Instructions to follow. In the records that follow, find the line with "reg).session = s.session := rfl"; from there, retype every line exactly through the line with "o).phase = s.phase := rfl", which also belongs to the answer.

══ Records for the exercise ══

-- ==== Sys2Proof/Laws/State.lean ====
section
/-! SUPPORT. Laws/State.lean: one lemma per field of State for each operation of Ops.lean, and what the guards (the accessors that
fault, the guard of the registry writers, the sequencer's claim) can answer. -/

namespace Sys2Proof.Machine

@[simp] theorem record_cfg (s : State) (e : Event) : (s.record e).cfg = s.cfg := rfl
@[simp] theorem record_phase (s : State) (e : Event) : (s.record e).phase = s.phase := rfl
@[simp] theorem record_session (s : State) (e : Event) : (s.record e).session = s.session := rfl
@[simp] theorem record_registry (s : State) (e : Event) : (s.record e).registry = s.registry := rfl
@[simp] theorem record_counter (s : State) (e : Event) : (s.record e).counter = s.counter := rfl
@[simp] theorem record_daemonCycle (s : State) (e : Event) : (s.record e).daemonCycle = s.daemonCycle := rfl
@[simp] theorem record_trace (s : State) (e : Event) : (s.record e).trace = s.trace ++ [e] := rfl
@[simp] theorem record_commands (s : State) (e : Event) : (s.record e).commands = s.commands := rfl
@[simp] theorem record_draws (s : State) (e : Event) : (s.record e).draws = s.draws := rfl
@[simp] theorem record_output (s : State) (e : Event) : (s.record e).output = s.output := rfl

@[simp] theorem moveTo_cfg (s : State) (p : Phase) : (s.moveTo p).cfg = s.cfg := rfl
@[simp] theorem moveTo_phase (s : State) (p : Phase) : (s.moveTo p).phase = p := rfl
@[simp] theorem moveTo_session (s : State) (p : Phase) : (s.moveTo p).session = s.session := rfl
@[simp] theorem moveTo_registry (s : State) (p : Phase) : (s.moveTo p).registry = s.registry := rfl
@[simp] theorem moveTo_counter (s : State) (p : Phase) : (s.moveTo p).counter = s.counter := rfl
@[simp] theorem moveTo_daemonCycle (s : State) (p : Phase) : (s.moveTo p).daemonCycle = s.daemonCycle := rfl
@[simp] theorem moveTo_trace (s : State) (p : Phase) : (s.moveTo p).trace = s.trace := rfl
@[simp] theorem moveTo_commands (s : State) (p : Phase) : (s.moveTo p).commands = s.commands := rfl
@[simp] theorem moveTo_draws (s : State) (p : Phase) : (s.moveTo p).draws = s.draws := rfl
@[simp] theorem moveTo_output (s : State) (p : Phase) : (s.moveTo p).output = s.output := rfl

@[simp] theorem setSession_cfg (s : State) (S : Session) : (s.setSession S).cfg = s.cfg := rfl
@[simp] theorem setSession_phase (s : State) (S : Session) : (s.setSession S).phase = s.phase := rfl
@[simp] theorem setSession_session (s : State) (S : Session) : (s.setSession S).session = some S := rfl
@[simp] theorem setSession_registry (s : State) (S : Session) : (s.setSession S).registry = s.registry := rfl
@[simp] theorem setSession_counter (s : State) (S : Session) : (s.setSession S).counter = s.counter := rfl
@[simp] theorem setSession_daemonCycle (s : State) (S : Session) : (s.setSession S).daemonCycle = s.daemonCycle := rfl
@[simp] theorem setSession_trace (s : State) (S : Session) : (s.setSession S).trace = s.trace := rfl
@[simp] theorem setSession_commands (s : State) (S : Session) : (s.setSession S).commands = s.commands := rfl
@[simp] theorem setSession_draws (s : State) (S : Session) : (s.setSession S).draws = s.draws := rfl
@[simp] theorem setSession_output (s : State) (S : Session) : (s.setSession S).output = s.output := rfl

@[simp] theorem commit_cfg (s : State) (reg : List Entry) : (s.commit reg).cfg = s.cfg := rfl
@[simp] theorem commit_phase (s : State) (reg : List Entry) : (s.commit reg).phase = s.phase := rfl
@[simp] theorem commit_session (s : State) (reg : List Entry) : (s.commit reg).session = s.session := rfl
@[simp] theorem commit_registry (s : State) (reg : List Entry) : (s.commit reg).registry = reg := rfl
@[simp] theorem commit_counter (s : State) (reg : List Entry) : (s.commit reg).counter = s.counter := rfl
@[simp] theorem commit_daemonCycle (s : State) (reg : List Entry) : (s.commit reg).daemonCycle = s.daemonCycle := rfl
@[simp] theorem commit_trace (s : State) (reg : List Entry) : (s.commit reg).trace = s.trace := rfl
@[simp] theorem commit_commands (s : State) (reg : List Entry) : (s.commit reg).commands = s.commands := rfl
@[simp] theorem commit_draws (s : State) (reg : List Entry) : (s.commit reg).draws = s.draws := rfl
@[simp] theorem commit_output (s : State) (reg : List Entry) : (s.commit reg).output = s.output := rfl

@[simp] theorem answer_cfg (s : State) (o : Output) : (s.answer o).cfg = s.cfg := rfl
@[simp] theorem answer_phase (s : State) (o : Output) : (s.answer o).phase = s.phase := rfl
@[simp] theorem answer_session (s : State) (o : Output) : (s.answer o).session = s.session := rfl
@[simp] theorem answer_registry (s : State) (o : Output) : (s.answer o).registry = s.registry := rfl
@[simp] theorem answer_counter (s : State) (o : Output) : (s.answer o).counter = s.counter := rfl
@[simp] theorem answer_daemonCycle (s : State) (o : Output) : (s.answer o).daemonCycle = s.daemonCycle := rfl
@[simp] theorem answer_trace (s : State) (o : Output) : (s.answer o).trace = s.trace := rfl
@[simp] theorem answer_commands (s : State) (o : Output) : (s.answer o).commands = s.commands := rfl
@[simp] theorem answer_draws (s : State) (o : Output) : (s.answer o).draws = s.draws := rfl
@[simp] theorem answer_output (s : State) (o : Output) : (s.answer o).output = some o := rfl

@[simp] theorem send_cfg (s : State) (bs : Bytes) : (s.send bs).cfg = s.cfg := rfl
@[simp] theorem send_phase (s : State) (bs : Bytes) : (s.send bs).phase = s.phase := rfl
@[simp] theorem send_session (s : State) (bs : Bytes) : (s.send bs).session = s.session := rfl
@[simp] theorem send_registry (s : State) (bs : Bytes) : (s.send bs).registry = s.registry := rfl
@[simp] theorem send_counter (s : State) (bs : Bytes) : (s.send bs).counter = s.counter := rfl
@[simp] theorem send_daemonCycle (s : State) (bs : Bytes) : (s.send bs).daemonCycle = s.daemonCycle := rfl
@[simp] theorem send_trace (s : State) (bs : Bytes) : (s.send bs).trace = s.trace ++ [.tx bs] := rfl
@[simp] theorem send_commands (s : State) (bs : Bytes) : (s.send bs).commands = s.commands := rfl
@[simp] theorem send_draws (s : State) (bs : Bytes) : (s.send bs).draws = s.draws := rfl
@[simp] theorem send_output (s : State) (bs : Bytes) : (s.send bs).output = s.output := rfl

@[simp] theorem publishAll_cfg (s : State) : s.publishAll.cfg = s.cfg := rfl
@[simp] theorem publishAll_phase (s : State) : s.publishAll.phase = s.phase := rfl
@[simp] theorem publishAll_session (s : State) : s.publishAll.session = s.session := rfl
@[simp] theorem publishAll_registry (s : State) : s.publishAll.registry = s.registry := rfl
@[simp] theorem publishAll_counter (s : State) : s.publishAll.counter = s.counter := rfl
@[simp] theorem publishAll_daemonCycle (s : State) : s.publishAll.daemonCycle = s.daemonCycle := rfl
@[simp] theorem publishAll_trace (s : State) : s.publishAll.trace = s.trace ++ (regSnapshot s.registry).map fun e => .publish e.1 e.2.2 := rfl
@[simp] theorem publishAll_commands (s : State) : s.publishAll.commands = s.commands := rfl
@[simp] theorem publishAll_draws (s : State) : s.publishAll.draws = s.draws := rfl
@[simp] theorem publishAll_output (s : State) : s.publishAll.output = s.output := rfl

@[simp] theorem raiseError_cfg (k : ErrorKind) (S : Session) (s : State) : (raiseError k S s).cfg = s.cfg := rfl
@[simp] theorem raiseError_phase (k : ErrorKind) (S : Session) (s : State) : (raiseError k S s).phase = .error := rfl
@[simp] theorem raiseError_session (k : ErrorKind) (S : Session) (s : State) : (raiseError k S s).session = some { S with errKind := some k } := rfl
@[simp] theorem raiseError_registry (k : ErrorKind) (S : Session) (s : State) : (raiseError k S s).registry = s.registry := rfl
@[simp] theorem raiseError_counter (k : ErrorKind) (S : Session) (s : State) : (raiseError k S s).counter = s.counter := rfl
@[simp] theorem raiseError_daemonCycle (k : ErrorKind) (S : Session) (s : State) : (raiseError k S s).daemonCycle = s.daemonCycle := rfl
@[simp] theorem raiseError_trace (k : ErrorKind) (S : Session) (s : State) : (raiseError k S s).trace = s.trace := rfl
@[simp] theorem raiseError_commands (k : ErrorKind) (S : Session) (s : State) : (raiseError k S s).commands = s.commands := rfl
@[simp] theorem raiseError_draws (k : ErrorKind) (S : Session) (s : State) : (raiseError k S s).draws = s.draws := rfl
@[simp] theorem raiseError_output (k : ErrorKind) (S : Session) (s : State) : (raiseError k S s).output = s.output := rfl

/-- Claiming a cycle writes `daemonCycle` and nothing else. -/
theorem claimCycle_eq (s : State) :
    claimCycle s = { s with daemonCycle := s.daemonCycle || decide (sequencerDue s) } := by
  unfold claimCycle
  split <;> simp [*]

@[simp] theorem claimCycle_cfg (s : State) : (claimCycle s).cfg = s.cfg := by simp [claimCycle_eq]
@[simp] theorem claimCycle_phase (s : State) : (claimCycle s).phase = s.phase := by simp [claimCycle_eq]
@[simp] theorem claimCycle_session (s : State) : (claimCycle s).session = s.session := by simp [claimCycle_eq]
@[simp] theorem claimCycle_registry (s : State) : (claimCycle s).registry = s.registry := by simp [claimCycle_eq]
@[simp] theorem claimCycle_counter (s : State) : (claimCycle s).counter = s.counter := by simp [claimCycle_eq]
@[simp] theorem claimCycle_trace (s : State) : (claimCycle s).trace = s.trace := by simp [claimCycle_eq]
@[simp] theorem claimCycle_commands (s : State) : (claimCycle s).commands = s.commands := by simp [claimCycle_eq]
@[simp] theorem claimCycle_draws (s : State) : (claimCycle s).draws = s.draws := by simp [claimCycle_eq]
@[simp] theorem claimCycle_output (s : State) : (claimCycle s).output = s.output := by simp [claimCycle_eq]

theorem claimCycle_due {s : State} (h : sequencerDue s) : claimCycle s = { s with daemonCycle := true } := if_pos h

theorem claimCycle_not_due {s : State} (h : ¬sequencerDue s) : claimCycle s = s := if_neg h

/-- A registry writer outside IDLE runs its rule. -/
theorem duringCycle_of_ne {s : State} (rule : Result) (h : s.phase ≠ .idle) : duringCycle s rule = rule := by
  unfold duringCycle
  split
  · exact absurd ‹_› h
  · rfl

/-- A registry writer in IDLE is refused. -/
theorem duringCycle_idle {s : State} (rule : Result) (h : s.phase = .idle) :
    duringCycle s rule = .refused .registryBetweenCycles := by simp [duringCycle, h]

/-- A registry writer that answers a next state ran within a cycle. -/
theorem duringCycle_next {s t : State} {rule : Result} (h : duringCycle s rule = .next t) :
    s.phase ≠ .idle ∧ rule = .next t := by
  unfold duringCycle at h
  split at h
  · cases h
  · exact ⟨by assumption, h⟩

@[simp] theorem onSession_some {s : State} {S : Session} (rule : Session → Result) (h : s.session = some S) :
    onSession s rule = rule S := by simp [onSession, h]

@[simp] theorem onField_some {α : Type} (f : StagedField) (a : α) (rule : α → Result) :
    onField f (some a) rule = rule a := rfl

/-- A rule over the session record that answers a next state found the record. -/
theorem onSession_next {s t : State} {rule : Session → Result} (h : onSession s rule = .next t) :
    ∃ S, s.session = some S ∧ rule S = .next t := by
  unfold onSession at h
  split at h
  · exact ⟨_, by assumption, h⟩
  · cases h

/-- A rule over a field that answers a next state found the field. -/
theorem onField_next {α : Type} {f : StagedField} {x : Option α} {rule : α → Result} {t : State}
    (h : onField f x rule = .next t) : ∃ a, x = some a ∧ rule a = .next t := by
  cases x with
  | some a => exact ⟨a, rfl, h⟩
  | none => cases h

end Sys2Proof.Machine
end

═══

Output below.
@[simp] theorem commit_session (s : State) (reg : List Entry) : (s.commit reg).session = s.session := rfl
@[simp] theorem commit_registry (s : State) (reg : List Entry) : (s.commit reg).registry = reg := rfl
@[simp] theorem commit_counter (s : State) (reg : List Entry) : (s.commit reg).counter = s.counter := rfl
@[simp] theorem commit_daemonCycle (s : State) (reg : List Entry) : (s.commit reg).daemonCycle = s.daemonCycle := rfl
@[simp] theorem commit_trace (s : State) (reg : List Entry) : (s.commit reg).trace = s.trace := rfl
@[simp] theorem commit_commands (s : State) (reg : List Entry) : (s.commit reg).commands = s.commands := rfl
@[simp] theorem commit_draws (s : State) (reg : List Entry) : (s.commit reg).draws = s.draws := rfl
@[simp] theorem commit_output (s : State) (reg : List Entry) : (s.commit reg).output = s.output := rfl

@[simp] theorem answer_cfg (s : State) (o : Output) : (s.answer o).cfg = s.cfg := rfl
@[simp] theorem answer_phase (s : State) (o : Output) : (s.answer o).phase = s.phase := rfl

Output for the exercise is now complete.